[Dataset records]
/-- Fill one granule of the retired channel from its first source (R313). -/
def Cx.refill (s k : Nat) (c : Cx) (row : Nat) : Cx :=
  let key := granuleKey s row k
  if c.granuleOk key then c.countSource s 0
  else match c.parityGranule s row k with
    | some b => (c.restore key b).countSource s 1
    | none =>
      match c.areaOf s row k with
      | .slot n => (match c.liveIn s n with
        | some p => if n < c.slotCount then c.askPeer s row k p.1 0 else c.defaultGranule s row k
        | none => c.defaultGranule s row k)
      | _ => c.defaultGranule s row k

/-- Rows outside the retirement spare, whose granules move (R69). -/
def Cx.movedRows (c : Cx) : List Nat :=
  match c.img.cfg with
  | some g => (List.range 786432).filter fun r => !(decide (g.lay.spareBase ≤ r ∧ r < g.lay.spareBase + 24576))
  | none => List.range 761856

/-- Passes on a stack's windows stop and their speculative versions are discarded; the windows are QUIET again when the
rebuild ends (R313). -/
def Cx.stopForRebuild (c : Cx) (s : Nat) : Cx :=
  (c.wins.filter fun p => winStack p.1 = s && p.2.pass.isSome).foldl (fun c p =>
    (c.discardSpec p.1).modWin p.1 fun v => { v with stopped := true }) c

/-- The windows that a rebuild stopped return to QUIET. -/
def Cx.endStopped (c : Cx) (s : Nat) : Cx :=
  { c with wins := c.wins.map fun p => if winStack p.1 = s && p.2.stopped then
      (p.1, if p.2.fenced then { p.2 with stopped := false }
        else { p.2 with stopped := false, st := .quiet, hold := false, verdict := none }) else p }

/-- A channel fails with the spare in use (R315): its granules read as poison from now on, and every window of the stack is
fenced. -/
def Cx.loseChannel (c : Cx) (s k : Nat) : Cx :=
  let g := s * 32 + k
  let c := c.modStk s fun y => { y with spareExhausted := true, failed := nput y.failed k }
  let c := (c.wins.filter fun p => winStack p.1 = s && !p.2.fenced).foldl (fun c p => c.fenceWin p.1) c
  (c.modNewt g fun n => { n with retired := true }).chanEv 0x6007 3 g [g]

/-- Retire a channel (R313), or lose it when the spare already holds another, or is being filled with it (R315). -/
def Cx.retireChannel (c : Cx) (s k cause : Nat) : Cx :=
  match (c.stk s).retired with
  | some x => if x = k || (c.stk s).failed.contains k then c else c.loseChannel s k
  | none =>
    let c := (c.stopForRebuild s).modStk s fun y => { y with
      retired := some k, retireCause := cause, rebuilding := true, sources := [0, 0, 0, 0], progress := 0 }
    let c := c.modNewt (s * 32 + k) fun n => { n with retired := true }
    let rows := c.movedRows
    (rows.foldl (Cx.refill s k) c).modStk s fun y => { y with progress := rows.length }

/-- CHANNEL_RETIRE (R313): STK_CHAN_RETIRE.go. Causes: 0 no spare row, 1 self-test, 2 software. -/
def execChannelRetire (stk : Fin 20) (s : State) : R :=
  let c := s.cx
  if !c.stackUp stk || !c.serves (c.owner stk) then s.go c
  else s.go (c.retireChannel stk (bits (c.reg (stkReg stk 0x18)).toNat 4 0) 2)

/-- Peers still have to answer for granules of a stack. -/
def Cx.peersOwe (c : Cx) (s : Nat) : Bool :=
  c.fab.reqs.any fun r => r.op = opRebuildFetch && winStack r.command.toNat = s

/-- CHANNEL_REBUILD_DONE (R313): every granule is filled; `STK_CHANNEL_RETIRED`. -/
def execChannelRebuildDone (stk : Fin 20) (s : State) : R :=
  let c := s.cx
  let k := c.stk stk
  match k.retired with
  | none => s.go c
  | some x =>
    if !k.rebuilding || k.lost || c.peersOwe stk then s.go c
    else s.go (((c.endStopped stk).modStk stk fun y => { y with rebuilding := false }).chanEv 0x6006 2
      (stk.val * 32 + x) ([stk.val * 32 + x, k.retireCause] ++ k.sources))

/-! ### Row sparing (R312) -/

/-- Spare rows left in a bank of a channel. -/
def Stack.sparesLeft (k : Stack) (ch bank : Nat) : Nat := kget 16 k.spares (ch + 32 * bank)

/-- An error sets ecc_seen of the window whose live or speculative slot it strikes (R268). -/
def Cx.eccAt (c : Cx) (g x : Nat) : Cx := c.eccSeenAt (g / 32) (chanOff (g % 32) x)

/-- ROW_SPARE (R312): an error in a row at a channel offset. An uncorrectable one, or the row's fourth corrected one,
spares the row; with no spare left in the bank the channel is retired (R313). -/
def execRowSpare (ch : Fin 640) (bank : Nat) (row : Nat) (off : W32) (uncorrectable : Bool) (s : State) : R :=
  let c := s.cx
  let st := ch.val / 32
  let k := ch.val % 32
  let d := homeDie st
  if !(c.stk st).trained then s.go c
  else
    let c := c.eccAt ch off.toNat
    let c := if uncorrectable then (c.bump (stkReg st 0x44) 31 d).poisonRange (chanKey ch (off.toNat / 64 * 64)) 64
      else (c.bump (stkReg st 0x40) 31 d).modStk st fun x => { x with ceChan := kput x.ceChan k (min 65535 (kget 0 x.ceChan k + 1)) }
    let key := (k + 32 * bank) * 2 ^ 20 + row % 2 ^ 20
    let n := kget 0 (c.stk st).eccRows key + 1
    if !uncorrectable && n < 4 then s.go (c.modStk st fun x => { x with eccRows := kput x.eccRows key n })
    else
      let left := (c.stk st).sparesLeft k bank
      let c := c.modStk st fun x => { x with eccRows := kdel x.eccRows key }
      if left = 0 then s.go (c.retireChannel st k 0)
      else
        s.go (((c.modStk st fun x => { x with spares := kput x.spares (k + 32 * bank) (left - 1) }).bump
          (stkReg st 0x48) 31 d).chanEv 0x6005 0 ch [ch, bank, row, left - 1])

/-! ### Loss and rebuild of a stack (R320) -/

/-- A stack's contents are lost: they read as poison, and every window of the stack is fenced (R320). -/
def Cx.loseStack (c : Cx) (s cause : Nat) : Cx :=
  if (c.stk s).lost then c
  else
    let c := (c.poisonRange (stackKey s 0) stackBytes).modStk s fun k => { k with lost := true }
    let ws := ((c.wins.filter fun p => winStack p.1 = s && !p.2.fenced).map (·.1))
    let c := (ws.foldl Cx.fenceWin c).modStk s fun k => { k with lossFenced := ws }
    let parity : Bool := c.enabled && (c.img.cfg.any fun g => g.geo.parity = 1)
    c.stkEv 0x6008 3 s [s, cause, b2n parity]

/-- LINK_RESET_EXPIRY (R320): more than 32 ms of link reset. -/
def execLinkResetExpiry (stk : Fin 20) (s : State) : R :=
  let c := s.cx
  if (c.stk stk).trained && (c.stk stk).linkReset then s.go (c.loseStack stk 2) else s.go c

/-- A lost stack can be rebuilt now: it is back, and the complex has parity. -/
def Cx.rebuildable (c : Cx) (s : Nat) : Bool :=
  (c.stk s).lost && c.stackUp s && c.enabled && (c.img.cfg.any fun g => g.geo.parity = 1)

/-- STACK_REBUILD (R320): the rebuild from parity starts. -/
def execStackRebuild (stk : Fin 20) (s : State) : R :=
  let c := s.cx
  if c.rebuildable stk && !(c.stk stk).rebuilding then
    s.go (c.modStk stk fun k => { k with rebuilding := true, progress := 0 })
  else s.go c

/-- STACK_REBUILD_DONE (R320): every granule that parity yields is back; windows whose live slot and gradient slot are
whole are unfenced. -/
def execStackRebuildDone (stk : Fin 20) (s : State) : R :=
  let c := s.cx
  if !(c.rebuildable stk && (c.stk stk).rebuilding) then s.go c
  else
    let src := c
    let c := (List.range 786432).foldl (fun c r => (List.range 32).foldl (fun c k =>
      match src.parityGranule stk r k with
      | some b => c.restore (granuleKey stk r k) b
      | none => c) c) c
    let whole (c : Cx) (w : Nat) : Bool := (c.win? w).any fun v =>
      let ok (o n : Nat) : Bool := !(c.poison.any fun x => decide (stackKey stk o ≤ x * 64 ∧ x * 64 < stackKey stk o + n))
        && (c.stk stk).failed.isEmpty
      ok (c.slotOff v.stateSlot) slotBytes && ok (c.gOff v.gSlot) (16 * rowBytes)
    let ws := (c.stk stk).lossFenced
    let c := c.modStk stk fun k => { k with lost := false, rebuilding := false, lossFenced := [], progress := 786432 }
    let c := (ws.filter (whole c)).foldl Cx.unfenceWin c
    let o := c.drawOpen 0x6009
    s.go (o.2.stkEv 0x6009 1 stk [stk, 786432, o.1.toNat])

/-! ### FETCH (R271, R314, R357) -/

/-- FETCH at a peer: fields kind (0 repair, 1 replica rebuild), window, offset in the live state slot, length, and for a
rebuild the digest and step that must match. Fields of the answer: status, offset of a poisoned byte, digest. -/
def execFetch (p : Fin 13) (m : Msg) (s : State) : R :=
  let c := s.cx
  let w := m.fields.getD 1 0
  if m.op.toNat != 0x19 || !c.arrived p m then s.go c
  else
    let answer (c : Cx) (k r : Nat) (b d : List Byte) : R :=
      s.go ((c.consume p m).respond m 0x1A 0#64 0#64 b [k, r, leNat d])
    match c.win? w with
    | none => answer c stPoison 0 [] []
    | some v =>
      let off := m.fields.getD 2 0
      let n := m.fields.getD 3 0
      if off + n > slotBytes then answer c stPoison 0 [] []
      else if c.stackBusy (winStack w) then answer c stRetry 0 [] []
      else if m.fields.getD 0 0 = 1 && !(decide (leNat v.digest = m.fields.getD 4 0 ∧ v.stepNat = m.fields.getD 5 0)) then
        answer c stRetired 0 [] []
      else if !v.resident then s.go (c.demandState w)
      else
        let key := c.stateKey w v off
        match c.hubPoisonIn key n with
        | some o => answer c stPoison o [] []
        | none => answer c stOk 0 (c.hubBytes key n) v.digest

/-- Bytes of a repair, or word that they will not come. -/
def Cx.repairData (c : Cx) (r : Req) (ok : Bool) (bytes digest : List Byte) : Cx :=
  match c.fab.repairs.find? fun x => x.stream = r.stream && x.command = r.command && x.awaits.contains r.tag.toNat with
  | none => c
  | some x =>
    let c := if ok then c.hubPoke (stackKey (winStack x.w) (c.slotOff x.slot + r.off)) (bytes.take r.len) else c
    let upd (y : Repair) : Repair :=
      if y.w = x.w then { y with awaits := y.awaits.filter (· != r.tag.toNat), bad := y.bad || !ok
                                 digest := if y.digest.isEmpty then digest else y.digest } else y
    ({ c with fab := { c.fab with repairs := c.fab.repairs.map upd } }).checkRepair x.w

• **Problem requirements**: Could you write out, exactly as they stand, only the lines above that begin at the line with "c.defaultGranule s row k)" and stop after the line with "match c.img.cfg with"?

• **Solution to this problem**:
        | none => c.defaultGranule s row k)
      | _ => c.defaultGranule s row k

/-- Rows outside the retirement spare, whose granules move (R69). -/
def Cx.movedRows (c : Cx) : List Nat :=
  match c.img.cfg with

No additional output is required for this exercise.